Top of DATA PROVIDED
/-- The access lies in a declared range of its operation, or has no operation. -/
def rangeOk (s : State) (g : Eng) (wr : Bool) (a n : Nat) : Bool :=
  match g.owner, g.ctx with
  | some o, .plan k => match getPlan s k with
    | some p => match p.phase with
      | some f => f.ranges.any fun r =>
          r.owner == o && (if wr then r.write else r.read) && decide (r.lo ≤ a) && decide (a + n ≤ r.hi)
      | none => true
    | none => true
  | _, _ => true

/-- An access outside the declared ranges is counted and ends the step (R244). -/
def rangeViol (s : State) (g : Eng) (a : Nat) : State :=
  match g.tile with
  | some t => tileEvent s g.ctx 27 t 1
  | none => dieEvent s g.ctx 27 (addrDie s a) 1

/-- The mesh endpoint an access comes from: a tile, a port, or the sequencers (R294; log 172). -/
def engEndpoint (g : Eng) : Nat :=
  match g.tile, g.port with
  | some t, _ => t
  | none, some p => 0x900 + p.val
  | none, none => 0xB00

/-- An engine's read: outside its ranges, and where its packets do not arrive, it returns 0. -/
def engRead (s : State) (g : Eng) (a n : Nat) : State × Bytes :=
  if !rangeOk s g false a n then (rangeViol s g a, zeroBytes n)
  else match accessLost s g.ctx (engEndpoint g) false a with
    | some s => (s, zeroBytes n)
    | none => devReadB g.w g.ctx (engBlock g) (n / 65536 + 2) s a n

/-- An engine's write: outside its ranges, and where its packets do not arrive, it is dropped. -/
def engWrite (s : State) (g : Eng) (a : Nat) (bs : Bytes) : State :=
  if !rangeOk s g true a bs.length then rangeViol s g a
  else match accessLost s g.ctx (engEndpoint g) true a with
    | some s => s
    | none => devWriteB g.w g.ctx (engBlock g) (bs.length / 65536 + 2) s a bs

/-! ### Address spaces and blocks -/

/-- Where a tensor lies: in the device, in host memory, or at a peer, of which the fetched bytes are here. -/
inductive Space where
  | dev
  | host
  | peer (id : Nat) (m : NMap Byte)
  deriving DecidableEq, Repr

/-- Store the bytes of an element. -/
def putBytes (m : NMap Byte) (a : Nat) : Bytes → NMap Byte
  | [] => m
  | b :: bs => putBytes (mapIns m a b) (a + 1) bs

/-- Where a byte fetched from a peer is kept. -/
def peerKey (id a : Nat) : Nat := 2 ^ 48 * (id + 1) + a

/-- Read bytes of a tensor.  A host access that cannot be made returns zeros; its caller has checked it before. -/
def spRead (s : State) (g : Eng) (sp : Space) (a n : Nat) : State × Bytes :=
  match sp with
  | .dev => engRead s g a n
  | .host => (s, hostBytes s a n)
  | .peer id m => (s, mapGetList memD m (peerKey id a) n)

/-- The status of work whose message could not be sent (R163, R365). -/
def sendStatus : SendRes → Nat
  | .ok => stOk
  | .unreachable => stPeerUnreachable
  | .denied => stAccessDenied

/-- Work goes on once its message is sent, and ends where it cannot be. -/
def sentOr (ctx : Ctx) (r : State × SendRes) : State :=
  match r.2 with
  | .ok => r.1
  | x => failWork r.1 ctx (sendStatus x)

/-- READs of [lo, hi) at a peer, in runs of 64 KiB; each run is kept where `peerKey` says. -/
def askRuns (s : State) (peer : Nat) (w : World) (ctx : Ctx) (g : Nat × Nat) : State × SendRes :=
  (upTo (cdiv (g.2 - g.1) 65536)).foldl (fun (z : State × SendRes) i =>
    let a := g.1 + 65536 * i
    match z.2 with
    | .ok => sendRead z.1 peer w ctx a (min 65536 (g.2 - a)) (peerKey peer a)
    | _ => z) (s, .ok)

/-- The messages of a contiguous run, at most 64 KiB each, until one cannot be sent (R358). -/
def sendRuns (g : Eng) (peer key : Nat) : List (Nat × Bytes) → State → State
  | [], s => s
  | x :: l, s =>
    match sendMsg s { peer := peer, typ := 0x01, vc := 2, key := key, addr := x.1, world := g.w, ctx := g.ctx, payload := x.2 } with
    | (s, .ok) => sendRuns g peer key l s
    | r => sentOr g.ctx r

/-- Write bytes of a tensor; a message to a peer carries `key` (log 21). -/
def spWrite (s : State) (g : Eng) (sp : Space) (key a : Nat) (bs : Bytes) : State :=
  match sp with
  | .dev => engWrite s g a bs
  | .host => hostWrite s g.w a bs
  | .peer id _ => sendRuns g id key ((chunk 65536 (bs.length / 65536 + 1) bs).zipIdx.map fun q => (a + 65536 * q.2, q.1)) s

/-- What was fetched of a peer's block follows the write of the block, for the copies of the work that come after. -/
def peerNote (s : State) (g : Eng) (sp : Space) (a : Nat) (bs : Bytes) : State :=
  match sp with
  | .peer id m =>
    if m.any fun q => q.1 == peerKey id a then
      let note := fun (iid : Nat) => modIssued s iid fun c => { c with fetched := putBytes c.fetched (peerKey id a) bs }
      match g.ctx with
      | .cmd iid => note iid
      | .plan k => match getPlan s k with | some p => note p.iid | none => s
      | _ => s
    else s
  | _ => s

/-- GBL_LAYOUT_ERR captures the first failed block read (R87). -/
def layoutCapture (s : State) (reason : Nat) (tile : Option Nat) (host : Bool) (a : Nat) : State :=
  if s.rdf .gblLayoutErr 0 0 63 60 ≠ 0 then s
  else s.wr .gblLayoutErr 0 0 (reason * 2 ^ 60 + (tile.getD 0x7FF) * 2 ^ 49 + b2n host * 2 ^ 48 + a % 2 ^ 48)

/-- A failed block read: captured, counted and reported; outside a step the command fails (R85). A reader that is no tile
(a merger, the router, a reduction window) counts at the die of the header's address (DESIGN CHOICE, log 133). -/
def layoutFail (s : State) (g : Eng) (sp : Space) (reason a : Nat) : State :=
  layoutEvent (layoutCapture s reason g.tile (sp == .host) a) g.ctx reason g.tile (if sp == .dev then addrDie s a else 0)

/-- A block of a zero payload needs none; the address and length of a block's payload (R61). -/
def payAddr (t : Td) (p : BlkPos) (h : Bytes) : Nat := superAddr t p + 8192 + 32 * fld h 68 4

/-- An engine may read `n` bytes at `a`: its declared ranges and the region table let it. -/
def spMay (s : State) (g : Eng) (sp : Space) (a n : Nat) : Bool :=
  sp != .dev || (rangeOk s g false a n && rangePermitted s g.w false a n (engBlock g))

/-- The header of a block, when its checks pass (R84). -/
def readHeaderAt (s : State) (g : Eng) (sp : Space) (t : Td) (p : BlkPos) : State × Option Bytes :=
  let a := hdrAddr t p
  let r := spRead s g sp a 128
  if !spMay s g sp a 128 then (r.1, none)
  else if hdrReason t r.2 ≠ 0 then (layoutFail r.1 g sp (hdrReason t r.2) a, none)
  else (r.1, some r.2)

/-- The payload of a block with a good header, of which `pre` has been fetched, and the block (R84, R85). A block of length 0
is read without a fetch (R71). -/
def readPayload (s : State) (g : Eng) (sp : Space) (t : Td) (p : BlkPos) (h : Bytes) (pre : Bytes := []) : State × Blk :=
  let n := fld h 72 4
  let a := payAddr t p h + pre.length
  let m := n - pre.length
  let q := if m = 0 then (s, []) else spRead s g sp a m
  if m ≠ 0 && !spMay s g sp a m then (q.1, zeroBlk t)
  else if payloadReason h (pre ++ q.2) ≠ 0 then (layoutFail q.1 g sp (payloadReason h (pre ++ q.2)) (hdrAddr t p), zeroBlk t)
  else (q.1, decodeBlk t h (pre ++ q.2))

/-- Read one block (R84, R85); a failed one reads as ZERO. -/
def readBlock (s : State) (g : Eng) (sp : Space) (t : Td) (p : BlkPos) : State × Blk :=
  match readHeaderAt s g sp t p with
  | (s, none) => (s, zeroBlk t)
  | (s, some h) => readPayload s g sp t p h

/-- The header of a block in device memory. -/
def readHeader (s : State) (g : Eng) (t : Td) (p : BlkPos) : State × Option Bytes := readHeaderAt s g .dev t p

/-- The agent that owns a block's header address, and makes its read-modify-writes: the tile of its SRAM, or no tile, the
LPDDR5X controller's merger (R82, R87). -/
def ownerTile (s : State) (a : Nat) : Option Nat :=
  match areaOf s a with
  | .sram t _ => some t
  | _ => none

/-- Count R44 substitutions at a die (class 69). -/
def countSubst (s : State) (d n : Nat) : State := if n = 0 then s else rasBump s 69 d n

/-- KEY of a block message: the superblock index of its block (log 21). -/
def blockKey (p : BlkPos) : Nat := 0x8000 + blkIndex p

/-! ### Reduction windows (R370 to R372) -/

/-- The element format of a window's mode. -/
def winFmt (m : Nat) : Nat := if m = 0 then 0x30 else if m = 1 then 0x04 else 0x06

def winSuper (w : Window) : Nat := 8192 + 64 * denseSize (winFmt w.mode)

/-- The window that holds an address, with the number of the block whose header lies there. -/
def windowAt (s : State) (a : Nat) : Option (Nat × Window × Nat) :=
  match s.fab.windows.find? fun p => p.2.valid && decide (p.2.base ≤ a) && decide (a < p.2.base + 4096 * p.2.size) with
  | none => none
  | some (n, w) =>
    let o := a - w.base
    let r := o % winSuper w
    if r < 8192 && r % 128 == 0 then some (n, w, o / winSuper w * 64 + r / 128) else none

/-- The count of a block. -/
def winCount (s : State) (w : Window) (k : Nat) : Nat := fld (memBytes s (w.counts + 2 * k) 2) 0 2

def setWinCount (s : State) (w : Window) (k v : Nat) : State := setMem s (w.counts + 2 * k) (natLe 2 v)
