/-- The copy must wait. -/
def copyHeld (s : State) (c : CopyRun) : Bool :=
  (s.seq.copies.any fun e => decide (e.iid < c.iid) && copyBlocks e c)
    || (runningPhases s).any (phaseBlocks c) || stagingFull s c || quiesceRuns s

/-- A ring copy has been issued and waits for what it fetches (R173). -/
def copyFetches (s : State) (c : Issued) : Bool :=
  (c.op == 0x10 || c.op == 0x11 || c.op == 0x12) && !s.seq.copies.any (fun e => e.iid == c.iid)
    && (s.hostReqs.any (fun r => r.use == .cmd c.iid) || s.hostAns.any fun r => r.use == .cmd c.iid)

/-- Ring copies keep a phase from starting (R167, R173, R174): one that has started, by being issued and not held, with
conflicting ranges; one whose footprints are not known yet; one that stages on the phase's tiles. -/
def copiesStop (s : State) (f : PhaseRun) : Bool :=
  s.hqe.issued.any (copyFetches s) || s.seq.copies.any fun c =>
    ((c.running || !copyHeld s c) && phaseBlocks c f) || (c.running && c.staged && c.tiles.any (phaseStages f))

/-- An earlier ring copy has been issued and not yet begun: copies begin in issue order (R173). -/
def copyTurn (s : State) (iid : Nat) : Bool :=
  s.hqe.issued.all fun c => !(decide (c.iid < iid) && (c.op == 0x10 || c.op == 0x11 || c.op == 0x12))
    || s.seq.copies.any fun e => e.iid == c.iid

/-- Change a copy of the table. -/
def modCopy (s : State) (iid : Nat) (f : CopyRun → CopyRun) : State :=
  { s with seq := { s.seq with copies := updWhere (fun c => c.iid == iid) f s.seq.copies } }

/-- Messages of a command whose answer is out or that wait to be sent; of its mirrored writes, those not performed yet. -/
def cmdOut (s : State) (iid : Nat) : Bool :=
  let mine := fun (m : OutMsg) => m.ctx == .cmd iid && !m.mirror
  s.fab.out.any mine || s.fab.queued.any mine || mirHolds s (.cmd iid)

/-- The copy's writes are visible, or it fails: its completion (R85, R173, R175). -/
def copyFinish (s : State) (iid : Nat) : State :=
  match getIssued s iid with
  | none => s
  | some k => if cmdOut s iid then s else complete s iid (if k.failed then stCheckFailed else stOk)

/-- Mirror traffic has changed: the written copies and RESTOREs that waited for it end (R395, R397). -/
def mirOn (s : State) : State :=
  (((s.seq.copies.filter fun c => c.written).map fun c => c.iid)
    ++ (s.hqe.issued.filter fun c => c.op == 0x31 && c.stage == 3).map fun c => c.iid).foldl copyFinish s

/-- Step number of the SR draws of a ring copy: the spec names none outside a step, so it is free (log 1). -/
def copyStep (s : State) (c : CopyOp) : State × Nat :=
  if c.rnd = 2 then (let r := drawFree s; (r.1, r.2 % 2 ^ 64)) else (s, 0)

/-- Take n tiles in turn from several lists. -/
def spreadTiles : Nat → List (List Nat) → List Nat
  | 0, _ => []
  | n + 1, ls =>
    match ls.filter fun l => !l.isEmpty with
    | (x :: l) :: rest => x :: spreadTiles n (rest ++ [l])
    | _ => []

/-- The tiles that execute a ring copy: XTILES open ones, spread evenly over the dies; which ones is a free value (R164;
log 41). -/
def pickTiles (s : State) (c : CopyRun) : State × List Nat :=
  let f := drawFree s
  let turn := fun (l : List Nat) => l.rotateLeft (f.2 % max 1 l.length)
  let ts := if c.staged then stageTiles s else openTiles s
  (f.1, spreadTiles (copyXtiles c.op) (((upTo 4).map fun d => turn (ts.filter fun t => tileDie t == d)).rotateLeft (f.2 % 4)))

/-- Read and write (R166); what was fetched of a peer is here. -/
def copyDo (s : State) (c : CopyRun) : State :=
  let r := copyStep s c.op
  let eng := fun (t : Td) => ({ w := t.world, ctx := .cmd c.iid, tile := c.tiles.head? } : Eng)
  let it := c.idx.getD {}
  let far := Space.peer c.op.peer (match getIssued r.1 c.iid with | some k => k.fetched | none => [])
  let place := fun (t : Td) (n : Nat) => if t.loc then .host else if c.op.side = n then far else .dev
  let q : CopyAt :=
    { src := eng c.src, dst := eng c.dst, idx := eng it, ssp := place c.src 2, dsp := place c.dst 1,
      isp := if it.loc then .host else .dev }
  let s := modCopy r.1 c.iid fun e => { e with running := true, written := true }
  copyFinish (copyMove s q c.op c.src c.dst c.idx r.2 (fun _ => false)
    fun s => ovWrite s c.world (.cmd c.iid) c.staged c.bounced c.bounce c.tiles c.src c.dst) c.iid

/-- What a ring copy fetches of its peer: its source there, or the old blocks of its destination there. -/
def copyFar (c : CopyRun) : Option Td :=
  if c.op.side = 2 then some c.src
  else if c.op.side = 1 && copyOld c.op c.src c.dst then some c.dst else none

/-- Host tensors that a copy reads: its source, its index list, the old blocks of its destination. -/
def copyHostNeeds (c : CopyRun) : List Td :=
  [some c.src, c.idx, if copyOld c.op c.src c.dst then some c.dst else none].filterMap fun o => o.filter fun t => t.loc

/-- Fetch the footprints of host tensors. -/
def copyHostReady (iid : Nat) : List Td → State → State × HostRes
  | [], s => (s, .ok [])
  | t :: ts, s =>
    match hostRead s t.world (.cmd iid) (tdFoot t).1 ((tdFoot t).2 - (tdFoot t).1) with
    | (s, .ok _) => copyHostReady iid ts s
    | r => r

/-- The copy runs now: its READs of a peer go out, or it reads and writes. A message that cannot be sent ends it (R163). -/
def copyStart (s : State) (c : CopyRun) : State :=
  match copyHostReady c.iid (copyHostNeeds c) s with
  | (s, .wait) => s
  | (s, .fail st) => complete s c.iid st
  | (s, .ok _) =>
    let r := pickTiles s c
    let c := { c with tiles := r.2, running := true }
    let s := modCopy r.1 c.iid fun _ => c
    match copyFar c with
    | some t => sentOr (.cmd c.iid) (askRuns s c.op.peer t.world (.cmd c.iid) (tdFoot t))
    | none => copyDo s c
Bottom of DATA PROVIDED
_ACTION ITEM_: Look above for the line with "it before. -/" and the line with "match r.2 with". Retype those two lines and every line between them exactly, adding nothing.

_OUTPUT BELOW_:
/-- Read bytes of a tensor.  A host access that cannot be made returns zeros; its caller has checked it before. -/
def spRead (s : State) (g : Eng) (sp : Space) (a n : Nat) : State × Bytes :=
  match sp with
  | .dev => engRead s g a n
  | .host => (s, hostBytes s a n)
  | .peer id m => (s, mapGetList memD m (peerKey id a) n)

/-- The status of work whose message could not be sent (R163, R365). -/
def sendStatus : SendRes → Nat
  | .ok => stOk
  | .unreachable => stPeerUnreachable
  | .denied => stAccessDenied

/-- Work goes on once its message is sent, and ends where it cannot be. -/
def sentOr (ctx : Ctx) (r : State × SendRes) : State :=
  match r.2 with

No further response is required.